◆ About this task: Look through the entries below and extract exactly the lines from the one containing "and formats, its" through the one containing "(s.objHdrs w id).all", ends included.

..............................

-- ==== Sys2Proof/Machine/Steps.lean ====
section
/-! DEFINITION. What a running request's step reads and writes: the objects it names, their tiles and formats, its
outputs, the weights of a model and its window, and the move to the next step (R245, R246, R259 to R261, R331, R335). -/

namespace Sys2Proof.Machine

/-- The object a step reads: object 0 stands for OBJ_A (log entry 6). -/
def Req.inId (r : Req) (o : Nat) : Nat := if o = 0 then r.objA else o
/-- The object a step writes: object 0 stands for OBJ_B. -/
def Req.outId (r : Req) (o : Nat) : Nat := if o = 0 then r.objB else o

/-- Every tile of several objects is sent for. -/
def State.sendObjs (rid w : Nat) (ids : List Nat) (s : State) : Need × State :=
  ids.foldl (fun (q : Need × State) id =>
    match q.1 with
    | .ends oc c => (.ends oc c, q.2)
    | .here => q.2.needObj rid w id
    | .fetching => match q.2.needObj rid w id with
      | (.here, t) => (.fetching, t)
      | x => x) (.here, s)

/-- A request needs every tile of several objects, and reads those in place. -/
def State.needObjs (rid w : Nat) (ids : List Nat) (s : State) : Need × State :=
  ids.foldl (fun (q : Need × State) id =>
    match q.1 with
    | .ends oc c => (.ends oc c, q.2)
    | .here => q.2.useObj rid w id
    | .fetching => match q.2.useObj rid w id with
      | (.here, t) => (.fetching, t)
      | x => x) (.here, s)

/-- The headers of an object's tiles. -/
def State.objHdrs (s : State) (w id : Nat) : List TileHdr :=
  match s.objOf w id with
  | none => []
  | some o => (List.range o.tiles).filterMap (fun i => (s.tileBytesOf w id i).map hdrOf)

/-- Every tile of an object has the geometry of R245 and the format a step expects (R331). -/
def State.objFits (s : State) (w id : Nat) (ok : TileHdr → Bool) : Bool :=
  (s.objHdrs w id).all (fun h => hdrRangesOk h && ok h)

/-- A step goes on once its input objects are in place, and read where they are as it expects; else its request ends with TIER_FAILED
and the cause that `misfit` names, and nothing is read. -/
def State.withObjs (rid w : Nat) (ids : List Nat) (misfit : State → Option Nat) (go : State → State) (s : State) : State :=
  State.needThen rid (s.sendObjs rid w ids) (fun t =>
    match misfit t with
    | some cause => t.endReq rid ocTierFailed cause
    | none => State.needThen rid (t.needObjs rid w ids) go)

/-- A step goes on with its input objects in place and fit; a tile that does not fit ends the request with TIER_FAILED,
CAUSE 0x00, and nothing is read (R245, R331). -/
def State.withInputs (rid : Nat) (r : Req) (ids : List Nat) (ok : TileHdr → Bool) (go : State → State) (s : State) :
    State :=
  let ids := ids.map r.inId
  s.withObjs rid r.ws ids (fun t => if ids.all (fun id => t.objFits r.ws id ok) then none else some 0) go

/-! ### Weights and windows (R259 to R261, R351) -/

/-- A plan step runs on Facets. -/
def isPhase : PlanStep → Bool
  | .phase _ _ _ _ _ _ _ _ _ => true
  | _ => false

/-- The index of the phase a request runs, counted over its plan. -/
def phaseIdx (r : Req) : Nat :=
  match r.slot with
  | none => 0
  | some p => (p.plan.steps.filter isPhase).length - (r.steps.filter isPhase).length

/-- Weight objects of all phases, layer by layer. -/
def modelLayers (m : ModelSection) : List Nat := m.phases.flatMap (·.layers)

/-- The layer a request's current tile uses, counted over the model: the layers of a phase take its tiles in even shares
(log entry 24). -/
def layerNow (m : ModelSection) (p done tiles : Nat) : Nat :=
  ((m.phases.take p).flatMap (·.layers)).length
    + (match m.phases[p]? with
       | none => 0
       | some ph => if tiles = 0 then 0 else done * ph.layers.length / tiles)

/-- The slot that holds a weight tile, in any tier the engines read (R24): one of its own plan's, or one that no plan has pinned. A slot that
another plan pins serves that plan's model alone (R259, R261). -/
def State.weightSlot (s : State) (lockets : Nat) (pins : List Nat) (w id i : Nat) : Option Nat :=
  (s.ck.slots.find? (fun e => decide (e.2.ws = w) && decide (e.2.obj = id) && decide (e.2.tile = i)
    && decide (e.2.tier ≤ 1) && s.reaches lockets e.1 && (e.2.pin.isNone || pins.contains e.1))).map (·.1)

/-- A window slot that may be filled: empty, or with a tile that no fetch fills and whose layer every request that runs with the window
has read (R259), or that lies beyond the layers now sent for, as an earlier request has left it (R260, log entry 96). -/
def State.windowSlot (s : State) (window done span : List Nat) : Option Nat :=
  let may := fun (p : Slot → Bool) => window.find? (fun a => match mapFind s.ck.slots a with
    | some e => p e && !s.ck.fetches.any (fun f => decide (f.2.dest = some a))
    | none => false)
  match may (fun e => decide (e.obj = noObj) || done.contains e.obj) with
  | some a => some a
  | none => may (fun e => !span.contains e.obj)

/-- A fetch of a tile from its home into a slot, or into one still to be found. -/
def State.issueFetch (rid w : Nat) (o : Obj) (i : Nat) (dest : Option Nat) (wait : Bool) (s : State) : State :=
  let lent := s.lentCopy w o.id i
  let f : Fetch := {
    ws := w, obj := o.id, tile := i, tier := o.home, src := lent.getD (s.originAddr w o.id i), lent := lent.isSome,
    dest := dest, waitSlot := none, issue := s.tick, waits := if wait then [(rid, s.tick)] else [], asked := [], parts := [] }
  s.setCk { s.ck with fetches := mapInsert s.ck.fetches (mapNext s.ck.fetches) f }

/-- The formats that a request's step multiplies its activations by, those its weights have (R331; log entry 111). -/
def Req.weightFormats (r : Req) : List Nat :=
  match r.steps with
  | .phase _ _ _ _ _ prods _ _ _ :: _ => prods.map (·.2)
  | _ => []

/-- A weight tile in place has a format that its step expects (R245, R331). -/
def State.weightFits (s : State) (w id i : Nat) (formats : List Nat) : Bool :=
  match s.tileBytesOf w id i with
  | none => true
  | some b => hdrRangesOk (hdrOf b) && decide ((hdrOf b).format < 0x10) && (formats.isEmpty || formats.contains (hdrOf b).format)

/-- One weight tile of a window: in place, being fetched, or fetched now into a window slot. A tile the current layer needs waits, where
no slot may be filled until one may, its span running (R260, R266); a tile of a later layer is only sent for. -/
def State.weightTile (rid w : Nat) (p : PlanSlot) (formats done span : List Nat) (id i : Nat) (must : Bool) (s : State) : Need × State :=
  if s.nameBad w (s.locketsOf rid) id i false then (if must then .ends ocTierFailed 1 else .here, s)
  else if must && s.cameLate rid id i then (.ends ocTierLate 0, s)
  else match s.weightSlot (s.locketsOf rid) p.pinned w id i with
  | some a =>
    if s.ck.fetches.any (fun e => decide (e.2.dest = some a)) then
      (if must then
        (.fetching, s.setCk { s.ck with
          fetches := mapAll (fun _ f => if f.dest = some a then f.join rid s.tick else f) s.ck.fetches })
       else (.here, s))
    else if !must then (.here, s)
    else if !s.weightFits w id i formats then (.ends ocTierFailed 0, s)
    else (match (s.hold a rid).reads rid w [(id, i)] with
      | (true, t) => (.here, t)
      | (false, t) => (.fetching, t))
  | none =>
    match s.objOf w id with
    | none => if must then (.ends ocTierFailed 0, s) else (.here, s)
    | some o =>
      let waiting := s.ck.fetches.find? (fun e => decide (e.2.ws = w) && decide (e.2.obj = id) && decide (e.2.tile = i)
        && e.2.dest.isNone)
      match s.windowSlot p.window done span, waiting with
      | none, some (fid, _) =>
        (if must then .fetching else .here, if must then s.setCk { s.ck with
          fetches := mapModify (fun f => f.join rid s.tick) s.ck.fetches fid } else s)
      | none, none => if must then (.fetching, s.issueFetch rid w o i none true) else (.here, s)
      | some a, x =>
        if (s.lentCopy w id i).isNone && s.sourceDead (s.originAddr w id i) || o.lost || s.tileLost w id i then
          (if must then (.ends ocTierFailed 0, s) else (.here, s))
        else
          let s := (s.modSlot a (fun e => {
            e with obj := id, tile := i, copy := true, dirty := false, lost := false, age := s.tick })).accessed (s.originAddr w id i)
          match x with
          | some (fid, _) => (if must then .fetching else .here, s.setCk { s.ck with
              fetches := mapModify (fun f => { (if must then f.join rid s.tick else f) with dest := some a }) s.ck.fetches fid })
          | none => (if must then .fetching else .here, s.issueFetch rid w o i (some a) must)

/-- The layers of a model that a request has read: those before its current one. -/
def Req.layersRead (m : ModelSection) (r : Req) : Nat :=
  match r.steps with
  | .phase _ tiles _ _ _ _ _ _ _ :: _ => layerNow m (phaseIdx r) r.done tiles
  | _ => 0

/-- The layers that every request running with a window has read (R259, R261). -/
def State.sharedDone (s : State) (rid : Nat) (m : ModelSection) (window : List Nat) (l : Nat) : Nat :=
  s.sch.reqs.foldl (fun n e => match e.2.slot with
    | some p => if e.1 ≠ rid ∧ e.2.phase = .running ∧ e.2.op = opRun ∧ p.window = window ∧ e.2.layersRead m < n then e.2.layersRead m else n
    | none => n) l

/-- A weight tile of the current layer that no window serves: brought to T1 as any tile is, and read if it is as its step expects. -/
def State.weightBrought (rid w : Nat) (formats : List Nat) (id i : Nat) (s : State) : Need × State :=
  match s.needTile rid w id i with
  | (.here, t) => if t.weightFits w id i formats then t.useTile rid w id i else (.ends ocTierFailed 0, t)
  | x => x

/-- The weights a model's run needs now: every tile of its current layer, and in order the layers of the prefetch depth behind it, of the
objects that carry STREAM or are kept in the plan's slots; another object of the current layer is brought to T1 as any tile is (R246,
R259, R260). -/
def State.streamWeights (rid : Nat) (r : Req) (tiles : Nat) (s : State) : Need × State :=
  match r.slot with
  | none => (.here, s)
  | some p =>
    match p.plan.model with
    | none => (.here, s)
    | some m =>
      let all := modelLayers m
      let l := layerNow m (phaseIdx r) r.done tiles
      let done := all.take (s.sharedDone rid m p.window l)
      let ahead := (all.drop l).take (m.depth + 1)
      ahead.zipIdx.foldl (fun (q : Need × State) x =>
        match q.1 with
        | .ends oc c => (.ends oc c, q.2)
        | n =>
          match q.2.objOf r.ws x.1 with
          | none => if x.2 = 0 then (.ends ocTierFailed 0, q.2) else q
          | some o =>
            let res := (List.range o.tiles).foldl (fun (z : Need × State) i =>
              let one := if placeStream o.place || (z.2.weightSlot r.lockets p.pinned r.ws x.1 i).isSome then
                  z.2.weightTile rid r.ws p r.weightFormats done ahead x.1 i (decide (x.2 = 0))
                else if x.2 = 0 then z.2.weightBrought rid r.ws r.weightFormats x.1 i else (.here, z.2)
              match z.1, one with
              | .ends oc c, _ => (.ends oc c, z.2)
              | .fetching, (.here, t) => (.fetching, t)
              | _, y => y) (Need.here, q.2)
            match res.1, n with
            | .here, .fetching => (.fetching, res.2)
            | y, _ => (y, res.2)) (.here, s)

/-! ### Moving on -/

/-- The next step of a request begins in the next tick. -/
def State.startStep (rid : Nat) (s : State) : State := s.modReq rid (fun q => { q with stepTick := s.tick + 1 })

/-- A Facet request's reads of a phase's inputs over a link are outstanding: one transaction stands for them, and one frame, whose
payload, the on-chip network's, is a free value; on a link forced to packetised mode one RD_REQ, whose address and length are free values
(R201, R202, R204, R222; log entry 93). -/
def State.linkTxn (rid f : Nat) (s : State) : State :=
  let s :=
    if s.on (CL.LINK_CFG_MODE f) then
      (let (a, s) := s.freeBits 48
       let (n, s) := s.freeBits 10
       s.sendLinkFrame f (.rdReq a (4 * n) (rid % 4096) none (some rid)))
    else (let (b, s) := s.freeBytes 248
          s.sendLinkFrame f (.frame b))
  let k := s.lnk f
  s.setLnk f { k with txns := k.txns ++ [{ tag := rid % 4096, rid := some rid, fetch := none, issue := s.tick, expired := none }] }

..............................

◆ Exercise response:
/-! DEFINITION. What a running request's step reads and writes: the objects it names, their tiles and formats, its
outputs, the weights of a model and its window, and the move to the next step (R245, R246, R259 to R261, R331, R335). -/

namespace Sys2Proof.Machine

/-- The object a step reads: object 0 stands for OBJ_A (log entry 6). -/
def Req.inId (r : Req) (o : Nat) : Nat := if o = 0 then r.objA else o
/-- The object a step writes: object 0 stands for OBJ_B. -/
def Req.outId (r : Req) (o : Nat) : Nat := if o = 0 then r.objB else o

/-- Every tile of several objects is sent for. -/
def State.sendObjs (rid w : Nat) (ids : List Nat) (s : State) : Need × State :=
  ids.foldl (fun (q : Need × State) id =>
    match q.1 with
    | .ends oc c => (.ends oc c, q.2)
    | .here => q.2.needObj rid w id
    | .fetching => match q.2.needObj rid w id with
      | (.here, t) => (.fetching, t)
      | x => x) (.here, s)

/-- A request needs every tile of several objects, and reads those in place. -/
def State.needObjs (rid w : Nat) (ids : List Nat) (s : State) : Need × State :=
  ids.foldl (fun (q : Need × State) id =>
    match q.1 with
    | .ends oc c => (.ends oc c, q.2)
    | .here => q.2.useObj rid w id
    | .fetching => match q.2.useObj rid w id with
      | (.here, t) => (.fetching, t)
      | x => x) (.here, s)

/-- The headers of an object's tiles. -/
def State.objHdrs (s : State) (w id : Nat) : List TileHdr :=
  match s.objOf w id with
  | none => []
  | some o => (List.range o.tiles).filterMap (fun i => (s.tileBytesOf w id i).map hdrOf)

/-- Every tile of an object has the geometry of R245 and the format a step expects (R331). -/
def State.objFits (s : State) (w id : Nat) (ok : TileHdr → Bool) : Bool :=
  (s.objHdrs w id).all (fun h => hdrRangesOk h && ok h)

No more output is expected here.